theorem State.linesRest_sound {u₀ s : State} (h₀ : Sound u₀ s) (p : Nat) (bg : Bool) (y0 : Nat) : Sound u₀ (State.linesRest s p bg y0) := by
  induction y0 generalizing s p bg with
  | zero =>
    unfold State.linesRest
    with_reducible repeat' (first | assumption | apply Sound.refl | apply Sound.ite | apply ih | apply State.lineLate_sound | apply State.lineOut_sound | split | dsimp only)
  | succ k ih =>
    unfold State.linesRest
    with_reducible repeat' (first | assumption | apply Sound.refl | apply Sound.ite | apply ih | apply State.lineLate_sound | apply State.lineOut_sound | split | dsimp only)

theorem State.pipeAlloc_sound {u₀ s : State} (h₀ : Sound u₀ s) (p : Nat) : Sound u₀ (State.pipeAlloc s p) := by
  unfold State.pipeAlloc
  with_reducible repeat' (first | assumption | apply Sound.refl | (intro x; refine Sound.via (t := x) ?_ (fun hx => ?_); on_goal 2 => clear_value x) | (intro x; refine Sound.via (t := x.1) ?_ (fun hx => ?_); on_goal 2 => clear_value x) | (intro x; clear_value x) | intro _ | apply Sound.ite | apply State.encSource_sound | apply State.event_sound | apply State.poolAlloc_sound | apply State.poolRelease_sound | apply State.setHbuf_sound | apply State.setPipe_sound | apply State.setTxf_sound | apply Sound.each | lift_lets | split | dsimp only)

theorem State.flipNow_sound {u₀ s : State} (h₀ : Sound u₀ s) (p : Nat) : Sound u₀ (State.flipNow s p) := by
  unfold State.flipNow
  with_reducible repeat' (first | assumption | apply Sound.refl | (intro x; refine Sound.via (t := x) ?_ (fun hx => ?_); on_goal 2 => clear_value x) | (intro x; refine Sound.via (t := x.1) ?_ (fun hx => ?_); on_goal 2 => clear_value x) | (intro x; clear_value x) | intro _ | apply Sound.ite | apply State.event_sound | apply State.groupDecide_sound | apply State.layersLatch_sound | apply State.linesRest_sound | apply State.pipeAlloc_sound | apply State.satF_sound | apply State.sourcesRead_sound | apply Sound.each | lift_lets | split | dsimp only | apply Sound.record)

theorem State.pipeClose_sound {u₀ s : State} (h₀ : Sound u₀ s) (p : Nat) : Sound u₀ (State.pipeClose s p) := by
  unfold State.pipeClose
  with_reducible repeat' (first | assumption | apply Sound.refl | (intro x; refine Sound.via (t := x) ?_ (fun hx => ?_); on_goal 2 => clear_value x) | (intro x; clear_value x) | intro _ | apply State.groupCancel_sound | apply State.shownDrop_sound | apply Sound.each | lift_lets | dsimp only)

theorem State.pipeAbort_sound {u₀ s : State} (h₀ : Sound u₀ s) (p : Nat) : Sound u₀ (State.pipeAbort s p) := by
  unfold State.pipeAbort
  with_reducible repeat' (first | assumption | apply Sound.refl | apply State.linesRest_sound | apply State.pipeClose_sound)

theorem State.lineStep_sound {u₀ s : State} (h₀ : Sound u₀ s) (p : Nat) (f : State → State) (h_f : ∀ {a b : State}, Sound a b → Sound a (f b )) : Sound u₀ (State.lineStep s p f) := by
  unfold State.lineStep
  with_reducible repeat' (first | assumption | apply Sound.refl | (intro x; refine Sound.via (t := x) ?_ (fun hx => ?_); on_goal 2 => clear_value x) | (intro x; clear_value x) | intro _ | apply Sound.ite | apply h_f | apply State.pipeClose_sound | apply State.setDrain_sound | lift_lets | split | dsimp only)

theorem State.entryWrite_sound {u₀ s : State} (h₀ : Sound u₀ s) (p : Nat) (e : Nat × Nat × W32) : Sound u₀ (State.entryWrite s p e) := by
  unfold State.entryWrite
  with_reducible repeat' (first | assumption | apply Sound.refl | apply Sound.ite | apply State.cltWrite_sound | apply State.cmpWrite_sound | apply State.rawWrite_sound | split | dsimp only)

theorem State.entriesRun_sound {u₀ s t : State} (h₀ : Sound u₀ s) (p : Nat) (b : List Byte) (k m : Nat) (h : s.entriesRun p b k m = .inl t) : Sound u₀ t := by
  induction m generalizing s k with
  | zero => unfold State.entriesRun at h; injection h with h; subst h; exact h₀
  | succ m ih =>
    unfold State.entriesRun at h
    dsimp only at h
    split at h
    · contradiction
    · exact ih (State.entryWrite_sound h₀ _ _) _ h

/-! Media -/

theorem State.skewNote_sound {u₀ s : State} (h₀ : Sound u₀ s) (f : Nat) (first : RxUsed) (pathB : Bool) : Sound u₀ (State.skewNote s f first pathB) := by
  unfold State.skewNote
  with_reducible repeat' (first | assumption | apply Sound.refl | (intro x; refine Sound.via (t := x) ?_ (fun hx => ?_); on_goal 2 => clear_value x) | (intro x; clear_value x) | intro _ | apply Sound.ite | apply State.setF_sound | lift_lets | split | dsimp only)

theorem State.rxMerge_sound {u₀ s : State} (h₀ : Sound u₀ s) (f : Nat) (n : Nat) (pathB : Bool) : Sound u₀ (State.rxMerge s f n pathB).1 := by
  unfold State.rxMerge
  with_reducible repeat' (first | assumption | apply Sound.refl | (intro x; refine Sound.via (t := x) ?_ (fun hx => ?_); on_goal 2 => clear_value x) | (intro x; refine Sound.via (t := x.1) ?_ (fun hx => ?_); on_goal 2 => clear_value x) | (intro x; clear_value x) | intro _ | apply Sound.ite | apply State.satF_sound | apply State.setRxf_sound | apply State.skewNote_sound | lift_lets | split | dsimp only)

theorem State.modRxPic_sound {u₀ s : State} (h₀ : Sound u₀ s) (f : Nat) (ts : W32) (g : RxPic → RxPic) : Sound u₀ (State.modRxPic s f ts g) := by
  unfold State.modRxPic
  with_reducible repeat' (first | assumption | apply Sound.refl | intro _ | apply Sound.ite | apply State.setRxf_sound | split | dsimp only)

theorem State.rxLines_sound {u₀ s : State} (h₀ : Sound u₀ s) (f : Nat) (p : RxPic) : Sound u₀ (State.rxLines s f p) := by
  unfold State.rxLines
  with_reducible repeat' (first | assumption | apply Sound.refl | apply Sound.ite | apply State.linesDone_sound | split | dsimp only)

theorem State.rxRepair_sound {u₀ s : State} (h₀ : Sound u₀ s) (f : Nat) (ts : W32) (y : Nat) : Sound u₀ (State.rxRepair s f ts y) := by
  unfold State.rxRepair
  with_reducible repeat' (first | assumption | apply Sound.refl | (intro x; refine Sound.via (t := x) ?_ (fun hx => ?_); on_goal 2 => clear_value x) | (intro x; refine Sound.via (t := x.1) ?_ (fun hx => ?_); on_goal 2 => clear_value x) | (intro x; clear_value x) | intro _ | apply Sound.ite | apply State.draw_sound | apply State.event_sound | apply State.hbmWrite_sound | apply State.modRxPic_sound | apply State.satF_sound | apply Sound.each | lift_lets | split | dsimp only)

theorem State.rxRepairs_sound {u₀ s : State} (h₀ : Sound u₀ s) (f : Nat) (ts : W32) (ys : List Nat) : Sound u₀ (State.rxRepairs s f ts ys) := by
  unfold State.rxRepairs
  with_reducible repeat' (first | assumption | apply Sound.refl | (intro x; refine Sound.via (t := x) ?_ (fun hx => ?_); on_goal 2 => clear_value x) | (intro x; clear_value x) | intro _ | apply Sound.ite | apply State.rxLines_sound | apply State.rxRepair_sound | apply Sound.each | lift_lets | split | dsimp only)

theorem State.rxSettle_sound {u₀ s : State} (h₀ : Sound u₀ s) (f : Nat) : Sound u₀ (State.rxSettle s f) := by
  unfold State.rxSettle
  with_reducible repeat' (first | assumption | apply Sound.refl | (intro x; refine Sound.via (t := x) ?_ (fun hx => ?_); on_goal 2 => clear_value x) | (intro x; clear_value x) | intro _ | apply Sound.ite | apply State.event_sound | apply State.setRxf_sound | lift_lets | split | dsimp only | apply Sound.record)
───
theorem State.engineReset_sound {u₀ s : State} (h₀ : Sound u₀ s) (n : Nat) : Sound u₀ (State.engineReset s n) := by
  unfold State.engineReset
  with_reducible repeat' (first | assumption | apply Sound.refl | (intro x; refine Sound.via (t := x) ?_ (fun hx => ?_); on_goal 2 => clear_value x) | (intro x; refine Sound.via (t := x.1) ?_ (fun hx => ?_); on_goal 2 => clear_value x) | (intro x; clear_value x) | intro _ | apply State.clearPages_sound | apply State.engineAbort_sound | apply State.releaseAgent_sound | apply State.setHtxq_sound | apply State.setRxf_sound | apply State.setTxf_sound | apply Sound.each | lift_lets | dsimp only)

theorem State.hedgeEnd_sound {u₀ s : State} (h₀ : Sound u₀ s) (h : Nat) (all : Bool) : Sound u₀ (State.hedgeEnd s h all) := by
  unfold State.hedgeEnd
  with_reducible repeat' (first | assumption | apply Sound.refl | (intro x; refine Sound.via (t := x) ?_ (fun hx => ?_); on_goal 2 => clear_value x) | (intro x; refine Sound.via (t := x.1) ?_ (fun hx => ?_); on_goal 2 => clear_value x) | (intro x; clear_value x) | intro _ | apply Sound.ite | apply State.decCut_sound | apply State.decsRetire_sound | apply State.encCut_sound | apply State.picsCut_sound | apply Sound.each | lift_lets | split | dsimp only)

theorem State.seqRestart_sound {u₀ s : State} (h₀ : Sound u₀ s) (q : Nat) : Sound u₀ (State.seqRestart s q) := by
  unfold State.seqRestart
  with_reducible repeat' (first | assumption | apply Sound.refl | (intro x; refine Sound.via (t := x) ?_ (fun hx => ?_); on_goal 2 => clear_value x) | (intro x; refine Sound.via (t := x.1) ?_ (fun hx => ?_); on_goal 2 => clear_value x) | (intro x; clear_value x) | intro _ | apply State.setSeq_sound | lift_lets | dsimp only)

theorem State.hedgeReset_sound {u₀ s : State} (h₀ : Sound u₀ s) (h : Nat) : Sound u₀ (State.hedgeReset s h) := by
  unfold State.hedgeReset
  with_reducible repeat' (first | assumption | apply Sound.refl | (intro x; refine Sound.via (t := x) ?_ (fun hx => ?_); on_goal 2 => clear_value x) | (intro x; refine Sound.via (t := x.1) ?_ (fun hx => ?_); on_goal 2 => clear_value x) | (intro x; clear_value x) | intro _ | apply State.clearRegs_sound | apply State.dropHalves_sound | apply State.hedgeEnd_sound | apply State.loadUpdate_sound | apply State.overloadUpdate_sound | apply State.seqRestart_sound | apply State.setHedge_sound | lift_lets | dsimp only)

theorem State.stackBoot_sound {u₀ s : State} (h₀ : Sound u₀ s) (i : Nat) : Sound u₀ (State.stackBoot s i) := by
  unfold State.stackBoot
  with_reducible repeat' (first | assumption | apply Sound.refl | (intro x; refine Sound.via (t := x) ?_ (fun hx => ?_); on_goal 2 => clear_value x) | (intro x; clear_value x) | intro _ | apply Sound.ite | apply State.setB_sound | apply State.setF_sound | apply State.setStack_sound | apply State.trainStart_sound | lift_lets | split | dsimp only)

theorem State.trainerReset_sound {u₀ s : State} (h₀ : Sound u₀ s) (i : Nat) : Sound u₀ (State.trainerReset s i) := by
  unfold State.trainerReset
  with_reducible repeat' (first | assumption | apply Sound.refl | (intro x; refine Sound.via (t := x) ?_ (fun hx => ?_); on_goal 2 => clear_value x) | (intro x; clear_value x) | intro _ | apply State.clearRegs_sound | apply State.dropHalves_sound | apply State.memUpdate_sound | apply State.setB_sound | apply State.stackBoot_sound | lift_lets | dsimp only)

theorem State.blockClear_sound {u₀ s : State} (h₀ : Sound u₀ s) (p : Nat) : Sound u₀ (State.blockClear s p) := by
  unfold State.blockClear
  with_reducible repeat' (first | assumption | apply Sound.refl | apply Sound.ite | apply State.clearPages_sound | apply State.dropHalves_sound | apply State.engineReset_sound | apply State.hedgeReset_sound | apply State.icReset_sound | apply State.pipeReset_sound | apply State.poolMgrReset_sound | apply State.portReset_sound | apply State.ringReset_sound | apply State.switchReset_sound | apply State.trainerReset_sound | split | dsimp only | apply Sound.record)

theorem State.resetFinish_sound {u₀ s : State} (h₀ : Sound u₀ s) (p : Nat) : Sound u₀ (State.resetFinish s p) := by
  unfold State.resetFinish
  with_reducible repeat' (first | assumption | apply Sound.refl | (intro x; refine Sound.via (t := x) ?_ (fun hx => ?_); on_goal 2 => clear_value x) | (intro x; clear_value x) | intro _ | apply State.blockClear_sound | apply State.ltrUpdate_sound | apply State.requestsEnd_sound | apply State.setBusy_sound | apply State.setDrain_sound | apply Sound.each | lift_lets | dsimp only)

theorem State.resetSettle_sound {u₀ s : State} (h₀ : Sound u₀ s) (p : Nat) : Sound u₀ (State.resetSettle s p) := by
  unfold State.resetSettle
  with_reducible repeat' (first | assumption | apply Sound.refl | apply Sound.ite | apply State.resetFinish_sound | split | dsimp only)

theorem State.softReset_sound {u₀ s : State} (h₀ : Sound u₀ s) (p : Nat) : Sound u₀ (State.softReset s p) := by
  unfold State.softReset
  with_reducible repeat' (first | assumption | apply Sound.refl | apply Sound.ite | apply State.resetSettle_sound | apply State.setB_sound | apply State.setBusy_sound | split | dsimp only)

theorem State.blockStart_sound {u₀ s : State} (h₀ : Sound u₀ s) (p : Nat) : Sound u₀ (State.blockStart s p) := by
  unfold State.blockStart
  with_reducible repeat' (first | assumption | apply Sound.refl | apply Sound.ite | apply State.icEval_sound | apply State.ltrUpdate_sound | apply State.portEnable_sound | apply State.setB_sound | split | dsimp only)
───
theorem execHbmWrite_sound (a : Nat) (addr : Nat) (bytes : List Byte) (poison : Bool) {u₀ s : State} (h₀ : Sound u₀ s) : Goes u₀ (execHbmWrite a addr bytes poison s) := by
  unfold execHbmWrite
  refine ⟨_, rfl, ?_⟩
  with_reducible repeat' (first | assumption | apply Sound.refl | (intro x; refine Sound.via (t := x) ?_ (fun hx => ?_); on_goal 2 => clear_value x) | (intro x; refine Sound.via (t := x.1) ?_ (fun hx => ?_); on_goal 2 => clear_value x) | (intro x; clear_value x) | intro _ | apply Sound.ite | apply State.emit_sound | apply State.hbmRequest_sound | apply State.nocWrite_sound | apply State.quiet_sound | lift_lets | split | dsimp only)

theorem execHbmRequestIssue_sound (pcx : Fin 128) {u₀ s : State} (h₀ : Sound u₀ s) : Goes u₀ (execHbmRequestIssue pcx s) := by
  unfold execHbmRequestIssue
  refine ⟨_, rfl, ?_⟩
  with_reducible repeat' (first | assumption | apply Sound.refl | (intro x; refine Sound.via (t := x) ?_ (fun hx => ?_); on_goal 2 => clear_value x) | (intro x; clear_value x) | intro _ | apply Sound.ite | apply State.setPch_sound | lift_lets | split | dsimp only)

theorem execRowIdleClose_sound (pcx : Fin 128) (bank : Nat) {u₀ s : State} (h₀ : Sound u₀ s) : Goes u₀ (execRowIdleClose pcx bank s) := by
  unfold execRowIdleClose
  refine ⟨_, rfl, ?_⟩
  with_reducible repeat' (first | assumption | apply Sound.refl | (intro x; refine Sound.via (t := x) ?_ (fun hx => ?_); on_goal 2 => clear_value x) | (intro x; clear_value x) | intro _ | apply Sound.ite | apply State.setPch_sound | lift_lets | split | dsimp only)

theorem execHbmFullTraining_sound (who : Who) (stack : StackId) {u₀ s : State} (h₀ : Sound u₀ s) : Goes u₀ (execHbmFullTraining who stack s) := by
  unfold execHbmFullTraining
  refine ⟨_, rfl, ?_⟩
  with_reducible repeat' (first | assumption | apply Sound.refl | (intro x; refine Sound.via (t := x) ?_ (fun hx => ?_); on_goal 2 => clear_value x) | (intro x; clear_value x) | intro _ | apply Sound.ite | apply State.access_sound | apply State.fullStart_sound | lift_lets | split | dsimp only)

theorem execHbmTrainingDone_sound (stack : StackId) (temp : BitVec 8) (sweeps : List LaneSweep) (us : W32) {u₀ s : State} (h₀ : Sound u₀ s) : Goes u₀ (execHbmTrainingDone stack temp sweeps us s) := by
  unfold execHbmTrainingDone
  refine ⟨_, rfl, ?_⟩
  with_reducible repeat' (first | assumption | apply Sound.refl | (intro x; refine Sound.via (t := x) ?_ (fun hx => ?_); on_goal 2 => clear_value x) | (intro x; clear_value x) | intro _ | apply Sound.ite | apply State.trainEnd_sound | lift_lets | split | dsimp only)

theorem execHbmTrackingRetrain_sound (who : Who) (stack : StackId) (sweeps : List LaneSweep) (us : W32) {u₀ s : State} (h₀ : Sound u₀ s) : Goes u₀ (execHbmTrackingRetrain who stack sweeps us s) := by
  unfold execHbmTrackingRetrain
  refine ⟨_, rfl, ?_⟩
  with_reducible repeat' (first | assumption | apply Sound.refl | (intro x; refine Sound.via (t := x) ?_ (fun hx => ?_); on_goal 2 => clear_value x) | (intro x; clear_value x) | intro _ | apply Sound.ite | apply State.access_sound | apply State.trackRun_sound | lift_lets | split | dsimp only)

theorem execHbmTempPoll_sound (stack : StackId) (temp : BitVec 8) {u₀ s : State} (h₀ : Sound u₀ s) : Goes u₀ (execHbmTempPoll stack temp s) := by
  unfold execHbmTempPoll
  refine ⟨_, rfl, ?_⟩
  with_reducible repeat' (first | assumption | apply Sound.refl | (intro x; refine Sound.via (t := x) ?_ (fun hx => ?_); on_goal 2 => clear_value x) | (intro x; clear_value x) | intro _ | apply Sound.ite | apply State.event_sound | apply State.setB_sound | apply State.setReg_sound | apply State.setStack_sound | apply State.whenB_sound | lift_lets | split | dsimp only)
───
▸ **WORK TO COMPLETE**:
Copy every line in the entries above that has the string "BitVec" in it.

▸ **SOLUTION**:
theorem execHbmTrainingDone_sound (stack : StackId) (temp : BitVec 8) (sweeps : List LaneSweep) (us : W32) {u₀ s : State} (h₀ : Sound u₀ s) : Goes u₀ (execHbmTrainingDone stack temp sweeps us s) := by
theorem execHbmTempPoll_sound (stack : StackId) (temp : BitVec 8) {u₀ s : State} (h₀ : Sound u₀ s) : Goes u₀ (execHbmTempPoll stack temp s) := by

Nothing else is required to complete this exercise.